* TASK TO CARRY OUT:
The answer must consist of every line in the data that contains "procs".

* RECORDS PROVIDED:
= = = = = = =

-- ==== Sys2Proof/Laws/State.lean ====
section
/-! SUPPORT. What each update of the hub leaves in each field: one equation a field and update, true by definition. -/

namespace Sys2Proof.Machine

@[simp] theorem State.mapHub_hub (s : State) (f : Hub → Hub) : (s.mapHub f).hub = f s.hub := rfl
@[simp] theorem State.mapHub_snap (s : State) (f : Hub → Hub) : (s.mapHub f).snap = s.snap := rfl
@[simp] theorem State.mapHub_pending (s : State) (f : Hub → Hub) : (s.mapHub f).pending = s.pending := rfl

/-! ### `Hub.setInput` -/

section

variable (h : Hub) (n : Nat) (x : Input)

@[simp] theorem Hub.setInput_now : (h.setInput n x).now = h.now := rfl
@[simp] theorem Hub.setInput_sub : (h.setInput n x).sub = h.sub := rfl
@[simp] theorem Hub.setInput_framesRun : (h.setInput n x).framesRun = h.framesRun := rfl
@[simp] theorem Hub.setInput_blockDone : (h.setInput n x).blockDone = h.blockDone := rfl
@[simp] theorem Hub.setInput_timers : (h.setInput n x).timers = h.timers := rfl
@[simp] theorem Hub.setInput_objs : (h.setInput n x).objs = h.objs := rfl
@[simp] theorem Hub.setInput_live : (h.setInput n x).live = h.live := rfl
@[simp] theorem Hub.setInput_nv : (h.setInput n x).nv = h.nv := rfl
@[simp] theorem Hub.setInput_frameQ : (h.setInput n x).frameQ = h.frameQ := rfl
@[simp] theorem Hub.setInput_batches : (h.setInput n x).batches = h.batches := rfl
@[simp] theorem Hub.setInput_clears : (h.setInput n x).clears = h.clears := rfl
@[simp] theorem Hub.setInput_evDue : (h.setInput n x).evDue = h.evDue := rfl
@[simp] theorem Hub.setInput_evNext : (h.setInput n x).evNext = h.evNext := rfl
@[simp] theorem Hub.setInput_pend : (h.setInput n x).pend = h.pend := rfl
@[simp] theorem Hub.setInput_mask : (h.setInput n x).mask = h.mask := rfl
@[simp] theorem Hub.setInput_occ : (h.setInput n x).occ = h.occ := rfl
@[simp] theorem Hub.setInput_hosts : (h.setInput n x).hosts = h.hosts := rfl
@[simp] theorem Hub.setInput_mailTwi : (h.setInput n x).mailTwi = h.mailTwi := rfl
@[simp] theorem Hub.setInput_mailTether : (h.setInput n x).mailTether = h.mailTether := rfl
@[simp] theorem Hub.setInput_owners : (h.setInput n x).owners = h.owners := rfl
@[simp] theorem Hub.setInput_trims : (h.setInput n x).trims = h.trims := rfl
@[simp] theorem Hub.setInput_ownerDue : (h.setInput n x).ownerDue = h.ownerDue := rfl
@[simp] theorem Hub.setInput_hms : (h.setInput n x).hms = h.hms := rfl
@[simp] theorem Hub.setInput_outs : (h.setInput n x).outs = h.outs := rfl
@[simp] theorem Hub.setInput_hps : (h.setInput n x).hps = h.hps := rfl
@[simp] theorem Hub.setInput_spk : (h.setInput n x).spk = h.spk := rfl
@[simp] theorem Hub.setInput_sinks : (h.setInput n x).sinks = h.sinks := rfl
@[simp] theorem Hub.setInput_gens : (h.setInput n x).gens = h.gens := rfl
@[simp] theorem Hub.setInput_terms : (h.setInput n x).terms = h.terms := rfl
@[simp] theorem Hub.setInput_shadow : (h.setInput n x).shadow = h.shadow := rfl
@[simp] theorem Hub.setInput_buses : (h.setInput n x).buses = h.buses := rfl
@[simp] theorem Hub.setInput_commitSeq : (h.setInput n x).commitSeq = h.commitSeq := rfl
@[simp] theorem Hub.setInput_lastCommit : (h.setInput n x).lastCommit = h.lastCommit := rfl
@[simp] theorem Hub.setInput_slots : (h.setInput n x).slots = h.slots := rfl
@[simp] theorem Hub.setInput_shorts : (h.setInput n x).shorts = h.shorts := rfl
@[simp] theorem Hub.setInput_sbClipped : (h.setInput n x).sbClipped = h.sbClipped := rfl
@[simp] theorem Hub.setInput_procs : (h.setInput n x).procs = h.procs := rfl
@[simp] theorem Hub.setInput_lanes : (h.setInput n x).lanes = h.lanes := rfl
@[simp] theorem Hub.setInput_dsp : (h.setInput n x).dsp = h.dsp := rfl
@[simp] theorem Hub.setInput_clk : (h.setInput n x).clk = h.clk := rfl
@[simp] theorem Hub.setInput_ports : (h.setInput n x).ports = h.ports := rfl
@[simp] theorem Hub.setInput_cap : (h.setInput n x).cap = h.cap := rfl
@[simp] theorem Hub.setInput_asrc : (h.setInput n x).asrc = h.asrc := rfl
@[simp] theorem Hub.setInput_twi : (h.setInput n x).twi = h.twi := rfl
@[simp] theorem Hub.setInput_tet : (h.setInput n x).tet = h.tet := rfl
@[simp] theorem Hub.setInput_store : (h.setInput n x).store = h.store := rfl
@[simp] theorem Hub.setInput_sup : (h.setInput n x).sup = h.sup := rfl
@[simp] theorem Hub.setInput_irs : (h.setInput n x).irs = h.irs := rfl
@[simp] theorem Hub.setInput_ors : (h.setInput n x).ors = h.ors := rfl
@[simp] theorem Hub.setInput_sram : (h.setInput n x).sram = h.sram := rfl
@[simp] theorem Hub.setInput_chans : (h.setInput n x).chans = h.chans := rfl
@[simp] theorem Hub.setInput_pwr : (h.setInput n x).pwr = h.pwr := rfl
@[simp] theorem Hub.setInput_boot : (h.setInput n x).boot = h.boot := rfl
@[simp] theorem Hub.setInput_upd : (h.setInput n x).upd = h.upd := rfl
@[simp] theorem Hub.setInput_ext : (h.setInput n x).ext = h.ext := rfl
@[simp] theorem Hub.setInput_supply : (h.setInput n x).supply = h.supply := rfl
@[simp] theorem Hub.setInput_draws : (h.setInput n x).draws = h.draws := rfl

end

/-! ### `Hub.modInput` -/

section

variable (h : Hub) (n : Nat) (f : Input → Input)

@[simp] theorem Hub.modInput_now : (h.modInput n f).now = h.now := rfl
@[simp] theorem Hub.modInput_sub : (h.modInput n f).sub = h.sub := rfl
@[simp] theorem Hub.modInput_framesRun : (h.modInput n f).framesRun = h.framesRun := rfl
@[simp] theorem Hub.modInput_blockDone : (h.modInput n f).blockDone = h.blockDone := rfl
@[simp] theorem Hub.modInput_timers : (h.modInput n f).timers = h.timers := rfl
@[simp] theorem Hub.modInput_objs : (h.modInput n f).objs = h.objs := rfl
@[simp] theorem Hub.modInput_live : (h.modInput n f).live = h.live := rfl
@[simp] theorem Hub.modInput_nv : (h.modInput n f).nv = h.nv := rfl
@[simp] theorem Hub.modInput_frameQ : (h.modInput n f).frameQ = h.frameQ := rfl
@[simp] theorem Hub.modInput_batches : (h.modInput n f).batches = h.batches := rfl
@[simp] theorem Hub.modInput_clears : (h.modInput n f).clears = h.clears := rfl
@[simp] theorem Hub.modInput_evDue : (h.modInput n f).evDue = h.evDue := rfl
@[simp] theorem Hub.modInput_evNext : (h.modInput n f).evNext = h.evNext := rfl
@[simp] theorem Hub.modInput_pend : (h.modInput n f).pend = h.pend := rfl
@[simp] theorem Hub.modInput_mask : (h.modInput n f).mask = h.mask := rfl
@[simp] theorem Hub.modInput_occ : (h.modInput n f).occ = h.occ := rfl
@[simp] theorem Hub.modInput_hosts : (h.modInput n f).hosts = h.hosts := rfl
@[simp] theorem Hub.modInput_mailTwi : (h.modInput n f).mailTwi = h.mailTwi := rfl
@[simp] theorem Hub.modInput_mailTether : (h.modInput n f).mailTether = h.mailTether := rfl
@[simp] theorem Hub.modInput_owners : (h.modInput n f).owners = h.owners := rfl
@[simp] theorem Hub.modInput_trims : (h.modInput n f).trims = h.trims := rfl
@[simp] theorem Hub.modInput_ownerDue : (h.modInput n f).ownerDue = h.ownerDue := rfl
@[simp] theorem Hub.modInput_hms : (h.modInput n f).hms = h.hms := rfl
@[simp] theorem Hub.modInput_outs : (h.modInput n f).outs = h.outs := rfl
@[simp] theorem Hub.modInput_hps : (h.modInput n f).hps = h.hps := rfl
@[simp] theorem Hub.modInput_spk : (h.modInput n f).spk = h.spk := rfl
@[simp] theorem Hub.modInput_sinks : (h.modInput n f).sinks = h.sinks := rfl
@[simp] theorem Hub.modInput_gens : (h.modInput n f).gens = h.gens := rfl
@[simp] theorem Hub.modInput_terms : (h.modInput n f).terms = h.terms := rfl
@[simp] theorem Hub.modInput_shadow : (h.modInput n f).shadow = h.shadow := rfl
@[simp] theorem Hub.modInput_buses : (h.modInput n f).buses = h.buses := rfl
@[simp] theorem Hub.modInput_commitSeq : (h.modInput n f).commitSeq = h.commitSeq := rfl
@[simp] theorem Hub.modInput_lastCommit : (h.modInput n f).lastCommit = h.lastCommit := rfl
@[simp] theorem Hub.modInput_slots : (h.modInput n f).slots = h.slots := rfl
@[simp] theorem Hub.modInput_shorts : (h.modInput n f).shorts = h.shorts := rfl
@[simp] theorem Hub.modInput_sbClipped : (h.modInput n f).sbClipped = h.sbClipped := rfl
@[simp] theorem Hub.modInput_procs : (h.modInput n f).procs = h.procs := rfl
@[simp] theorem Hub.modInput_lanes : (h.modInput n f).lanes = h.lanes := rfl
@[simp] theorem Hub.modInput_dsp : (h.modInput n f).dsp = h.dsp := rfl
@[simp] theorem Hub.modInput_clk : (h.modInput n f).clk = h.clk := rfl
@[simp] theorem Hub.modInput_ports : (h.modInput n f).ports = h.ports := rfl
@[simp] theorem Hub.modInput_cap : (h.modInput n f).cap = h.cap := rfl
@[simp] theorem Hub.modInput_asrc : (h.modInput n f).asrc = h.asrc := rfl
@[simp] theorem Hub.modInput_twi : (h.modInput n f).twi = h.twi := rfl
@[simp] theorem Hub.modInput_tet : (h.modInput n f).tet = h.tet := rfl
@[simp] theorem Hub.modInput_store : (h.modInput n f).store = h.store := rfl
@[simp] theorem Hub.modInput_sup : (h.modInput n f).sup = h.sup := rfl
@[simp] theorem Hub.modInput_irs : (h.modInput n f).irs = h.irs := rfl
@[simp] theorem Hub.modInput_ors : (h.modInput n f).ors = h.ors := rfl
@[simp] theorem Hub.modInput_sram : (h.modInput n f).sram = h.sram := rfl
@[simp] theorem Hub.modInput_chans : (h.modInput n f).chans = h.chans := rfl
@[simp] theorem Hub.modInput_pwr : (h.modInput n f).pwr = h.pwr := rfl
@[simp] theorem Hub.modInput_boot : (h.modInput n f).boot = h.boot := rfl
@[simp] theorem Hub.modInput_upd : (h.modInput n f).upd = h.upd := rfl
@[simp] theorem Hub.modInput_ext : (h.modInput n f).ext = h.ext := rfl
@[simp] theorem Hub.modInput_supply : (h.modInput n f).supply = h.supply := rfl
@[simp] theorem Hub.modInput_draws : (h.modInput n f).draws = h.draws := rfl

end

/-! ### `Hub.modHeadMic` -/

section

variable (h : Hub) (n : Nat) (f : HeadMic → HeadMic)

= = = = = = =

* SOLVED PROBLEM:
@[simp] theorem Hub.setInput_procs : (h.setInput n x).procs = h.procs := rfl
@[simp] theorem Hub.modInput_procs : (h.modInput n f).procs = h.procs := rfl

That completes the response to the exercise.